### ASSIGNMENT
Every record shown below should be duplicated exactly.
BEGIN DATA IN THIS EXERCISE
-- ==== Sys2Proof/Machine/Operands.lean ====
section
/-! DEFINITION. Operand forms: the fields of a bundle and of its slots, and which of them are encoding faults. -/
namespace Sys2Proof.Machine

/-! ### The bundle (R48, R49) -/

/-- Bits 255:224: the ctl slot. -/
def ctlSlot (w : BitVec 256) : Nat := fld w.toNat 224 32
/-- Bits 223:160: the mm slot. -/
def mmSlot (w : BitVec 256) : Nat := fld w.toNat 160 64
/-- Bits 159:96: the vx slot. -/
def vxSlot (w : BitVec 256) : Nat := fld w.toNat 96 64
/-- Bits 95:48: the sp slot. -/
def spSlot (w : BitVec 256) : Nat := fld w.toNat 48 48
/-- Bits 47:16: the qp slot. -/
def qpSlot (w : BitVec 256) : Nat := fld w.toNat 16 32
/-- Bits 15:4: the command tag (R60). -/
def bundleTag (w : BitVec 256) : BitVec 12 := BitVec.ofNat 12 (fld w.toNat 4 12)
/-- Bits 3:0: the power class (R61). -/
def bundlePwr (w : BitVec 256) : Nat := fld w.toNat 0 4

def ctlOp (w : BitVec 256) : Nat := fld (ctlSlot w) 26 6
def mmOp (w : BitVec 256) : Nat := fld (mmSlot w) 58 6
def vxOp (w : BitVec 256) : Nat := fld (vxSlot w) 57 7
def spOp (w : BitVec 256) : Nat := fld (spSlot w) 43 5
def qpOp (w : BitVec 256) : Nat := fld (qpSlot w) 27 5

/-- The ctl slot holds a stall-point instruction (R50). -/
def ctlStall (w : BitVec 256) : Bool := decide (4 ≤ ctlOp w) && decide (ctlOp w ≤ 8)

/-- The qp slot holds a stall-point instruction (R53). -/
def qpStall (w : BitVec 256) : Bool := [1, 2, 3, 9, 11].contains (qpOp w)

/-- The pennant that the bundle's stall point waits on, and the count it subtracts: ctl.arm or pn.wait (R22, R50, R53). -/
def stallPn (w : BitVec 256) : Option (Nat × Nat) :=
  if ctlOp w = 6 then some (fld (ctlSlot w) 20 6, 1)
  else if qpOp w = 9 then some (fld (qpSlot w) 21 6, fld (qpSlot w) 13 8) else none

/-- The channel that the bundle's stall point sends on (R22, R53). -/
def stallSend (w : BitVec 256) : Option Nat := if qpOp w = 1 then some (fld (qpSlot w) 23 4) else none

/-! ### Opcodes that the tables of R49, R50, R53, R56 and R205 list -/

def ctlOpOk (n : Nat) : Bool := decide (n ≤ 8)
def mmOpOk (n : Nat) : Bool := decide (n ≤ 6)
def spOpOk (n : Nat) : Bool := decide (n ≤ 5)
def qpOpOk (n : Nat) : Bool := decide (n ≤ 5) || (decide (8 ≤ n) && decide (n ≤ 11))
def vxOpOk (n : Nat) : Bool :=
  decide (n ≤ 0x0A) || (decide (0x10 ≤ n) && decide (n ≤ 0x17)) || (decide (0x20 ≤ n) && decide (n ≤ 0x23)) ||
    (decide (0x30 ≤ n) && decide (n ≤ 0x32)) || (decide (0x38 ≤ n) && decide (n ≤ 0x3B))

/-! ### mm slot (R136) -/

/-- mm.ldw: a named array, BANK 0 and an SPL that is not reserved. -/
def ldwEnc (o : MmLdw) : Bool := decide (o.arr ≠ 0) && !o.bank && decide (o.spl ≠ 3)

/-- mm.run.ws and mm.run.is: WTILE and WROW0 are zero. -/
def runEnc (o : MmRun) : Bool :=
  decide (o.arr ≠ 0) && decide (o.spl ≠ 3) && decide (o.wtile = 0) && decide (o.wrow0 = 0)

/-- mm.run.os: SWAP and SPL are zero. -/
def runOsEnc (o : MmRun) : Bool := decide (o.arr ≠ 0) && !o.swap && decide (o.spl = 0)

/-- mm.drain. -/
def drainEnc (o : MmDrain) : Bool := decide (o.arr ≠ 0) && decide (o.spl ≠ 3)

def zeroEnc (arr : BitVec 4) : Bool := decide (arr ≠ 0)

/-! ### sp slot (R56, R57) -/

/-- sp.stt: MODE 00 or 01 only. -/
def sttEnc (o : SpMove) : Bool := decide (o.mode.toNat < 2)

/-! ### qp slot (R53, R58, R291) -/

def pnEnc (pn : BitVec 6) (n : BitVec 8) : Bool := decide (pn.toNat < 48) && decide (n ≠ 0)
def gpnEnc (n : BitVec 8) : Bool := decide (n ≠ 0)
def selEnc (ms ord : Bool) : Bool := !ord || ms
/-- ctl.arm (R50, R58). -/
def armEnc (pn : BitVec 6) (span : BitVec 8) : Bool := decide (pn.toNat < 48) && decide (span ≠ 0)

/-! ### vx slot (R205-R207, R216, R218) -/

/-- Operands whose stride-zero bit a vx opcode may set: those it reads, and all of vx.smax, which ignores them (R207, R222). -/
structure VxShape where
  a : Bool
  b : Bool
  c : Bool
  /-- Forms it accepts, by their code. -/
  forms : List Nat
  /-- Largest SUB value. -/
  sub : Nat
  deriving DecidableEq, Repr

/-- The row of R205 of an arithmetic, logic, transcendental or reduction opcode. -/
def vxShape (op : Nat) : VxShape :=
  match op with
  | 0x01 | 0x02 => { a := true, b := true, c := false, forms := [0, 1, 2, 3], sub := 0 }
  | 0x03 | 0x05 | 0x06 => { a := true, b := true, c := false, forms := [0, 1, 2], sub := 0 }
  | 0x04 => { a := true, b := true, c := true, forms := [0, 1, 2], sub := 0 }
  | 0x07 | 0x08 => { a := true, b := false, c := false, forms := [0, 1, 2], sub := 0 }
  | 0x09 => { a := true, b := true, c := false, forms := [0, 1, 2], sub := 6 }
  | 0x0A => { a := true, b := false, c := false, forms := [0], sub := 5 }
  | 0x10 | 0x11 | 0x12 | 0x15 | 0x16 | 0x17 => { a := true, b := true, c := false, forms := [3], sub := 0 }
  | 0x13 => { a := true, b := false, c := false, forms := [3], sub := 0 }
  | 0x14 => { a := true, b := true, c := true, forms := [3], sub := 0 }
  | 0x3A => { a := true, b := true, c := true, forms := [0], sub := 0 }
  | 0x3B => { a := true, b := false, c := false, forms := [0], sub := 7 }
  | _ => { a := true, b := false, c := false, forms := [0], sub := 0 }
END DATA IN THIS EXERCISE
### ANSWER SPACE
-- ==== Sys2Proof/Machine/Operands.lean ====
section
/-! DEFINITION. Operand forms: the fields of a bundle and of its slots, and which of them are encoding faults. -/
namespace Sys2Proof.Machine

/-! ### The bundle (R48, R49) -/

/-- Bits 255:224: the ctl slot. -/
def ctlSlot (w : BitVec 256) : Nat := fld w.toNat 224 32
/-- Bits 223:160: the mm slot. -/
def mmSlot (w : BitVec 256) : Nat := fld w.toNat 160 64
/-- Bits 159:96: the vx slot. -/
def vxSlot (w : BitVec 256) : Nat := fld w.toNat 96 64
/-- Bits 95:48: the sp slot. -/
def spSlot (w : BitVec 256) : Nat := fld w.toNat 48 48
/-- Bits 47:16: the qp slot. -/
def qpSlot (w : BitVec 256) : Nat := fld w.toNat 16 32
/-- Bits 15:4: the command tag (R60). -/
def bundleTag (w : BitVec 256) : BitVec 12 := BitVec.ofNat 12 (fld w.toNat 4 12)
/-- Bits 3:0: the power class (R61). -/
def bundlePwr (w : BitVec 256) : Nat := fld w.toNat 0 4

def ctlOp (w : BitVec 256) : Nat := fld (ctlSlot w) 26 6
def mmOp (w : BitVec 256) : Nat := fld (mmSlot w) 58 6
def vxOp (w : BitVec 256) : Nat := fld (vxSlot w) 57 7
def spOp (w : BitVec 256) : Nat := fld (spSlot w) 43 5
def qpOp (w : BitVec 256) : Nat := fld (qpSlot w) 27 5

/-- The ctl slot holds a stall-point instruction (R50). -/
def ctlStall (w : BitVec 256) : Bool := decide (4 ≤ ctlOp w) && decide (ctlOp w ≤ 8)

/-- The qp slot holds a stall-point instruction (R53). -/
def qpStall (w : BitVec 256) : Bool := [1, 2, 3, 9, 11].contains (qpOp w)

/-- The pennant that the bundle's stall point waits on, and the count it subtracts: ctl.arm or pn.wait (R22, R50, R53). -/
def stallPn (w : BitVec 256) : Option (Nat × Nat) :=
  if ctlOp w = 6 then some (fld (ctlSlot w) 20 6, 1)
  else if qpOp w = 9 then some (fld (qpSlot w) 21 6, fld (qpSlot w) 13 8) else none

/-- The channel that the bundle's stall point sends on (R22, R53). -/
def stallSend (w : BitVec 256) : Option Nat := if qpOp w = 1 then some (fld (qpSlot w) 23 4) else none

/-! ### Opcodes that the tables of R49, R50, R53, R56 and R205 list -/

def ctlOpOk (n : Nat) : Bool := decide (n ≤ 8)
def mmOpOk (n : Nat) : Bool := decide (n ≤ 6)
def spOpOk (n : Nat) : Bool := decide (n ≤ 5)
def qpOpOk (n : Nat) : Bool := decide (n ≤ 5) || (decide (8 ≤ n) && decide (n ≤ 11))
def vxOpOk (n : Nat) : Bool :=
  decide (n ≤ 0x0A) || (decide (0x10 ≤ n) && decide (n ≤ 0x17)) || (decide (0x20 ≤ n) && decide (n ≤ 0x23)) ||
    (decide (0x30 ≤ n) && decide (n ≤ 0x32)) || (decide (0x38 ≤ n) && decide (n ≤ 0x3B))

/-! ### mm slot (R136) -/

/-- mm.ldw: a named array, BANK 0 and an SPL that is not reserved. -/
def ldwEnc (o : MmLdw) : Bool := decide (o.arr ≠ 0) && !o.bank && decide (o.spl ≠ 3)

/-- mm.run.ws and mm.run.is: WTILE and WROW0 are zero. -/
def runEnc (o : MmRun) : Bool :=
  decide (o.arr ≠ 0) && decide (o.spl ≠ 3) && decide (o.wtile = 0) && decide (o.wrow0 = 0)

/-- mm.run.os: SWAP and SPL are zero. -/
def runOsEnc (o : MmRun) : Bool := decide (o.arr ≠ 0) && !o.swap && decide (o.spl = 0)

/-- mm.drain. -/
def drainEnc (o : MmDrain) : Bool := decide (o.arr ≠ 0) && decide (o.spl ≠ 3)

def zeroEnc (arr : BitVec 4) : Bool := decide (arr ≠ 0)

/-! ### sp slot (R56, R57) -/

/-- sp.stt: MODE 00 or 01 only. -/
def sttEnc (o : SpMove) : Bool := decide (o.mode.toNat < 2)

/-! ### qp slot (R53, R58, R291) -/

def pnEnc (pn : BitVec 6) (n : BitVec 8) : Bool := decide (pn.toNat < 48) && decide (n ≠ 0)
def gpnEnc (n : BitVec 8) : Bool := decide (n ≠ 0)
def selEnc (ms ord : Bool) : Bool := !ord || ms
/-- ctl.arm (R50, R58). -/
def armEnc (pn : BitVec 6) (span : BitVec 8) : Bool := decide (pn.toNat < 48) && decide (span ≠ 0)

/-! ### vx slot (R205-R207, R216, R218) -/

/-- Operands whose stride-zero bit a vx opcode may set: those it reads, and all of vx.smax, which ignores them (R207, R222). -/
structure VxShape where
  a : Bool
  b : Bool
  c : Bool
  /-- Forms it accepts, by their code. -/
  forms : List Nat
  /-- Largest SUB value. -/
  sub : Nat
  deriving DecidableEq, Repr

/-- The row of R205 of an arithmetic, logic, transcendental or reduction opcode. -/
def vxShape (op : Nat) : VxShape :=
  match op with
  | 0x01 | 0x02 => { a := true, b := true, c := false, forms := [0, 1, 2, 3], sub := 0 }
  | 0x03 | 0x05 | 0x06 => { a := true, b := true, c := false, forms := [0, 1, 2], sub := 0 }
  | 0x04 => { a := true, b := true, c := true, forms := [0, 1, 2], sub := 0 }
  | 0x07 | 0x08 => { a := true, b := false, c := false, forms := [0, 1, 2], sub := 0 }
  | 0x09 => { a := true, b := true, c := false, forms := [0, 1, 2], sub := 6 }
  | 0x0A => { a := true, b := false, c := false, forms := [0], sub := 5 }
  | 0x10 | 0x11 | 0x12 | 0x15 | 0x16 | 0x17 => { a := true, b := true, c := false, forms := [3], sub := 0 }
  | 0x13 => { a := true, b := false, c := false, forms := [3], sub := 0 }
  | 0x14 => { a := true, b := true, c := true, forms := [3], sub := 0 }
  | 0x3A => { a := true, b := true, c := true, forms := [0], sub := 0 }
  | 0x3B => { a := true, b := false, c := false, forms := [0], sub := 7 }
  | _ => { a := true, b := false, c := false, forms := [0], sub := 0 }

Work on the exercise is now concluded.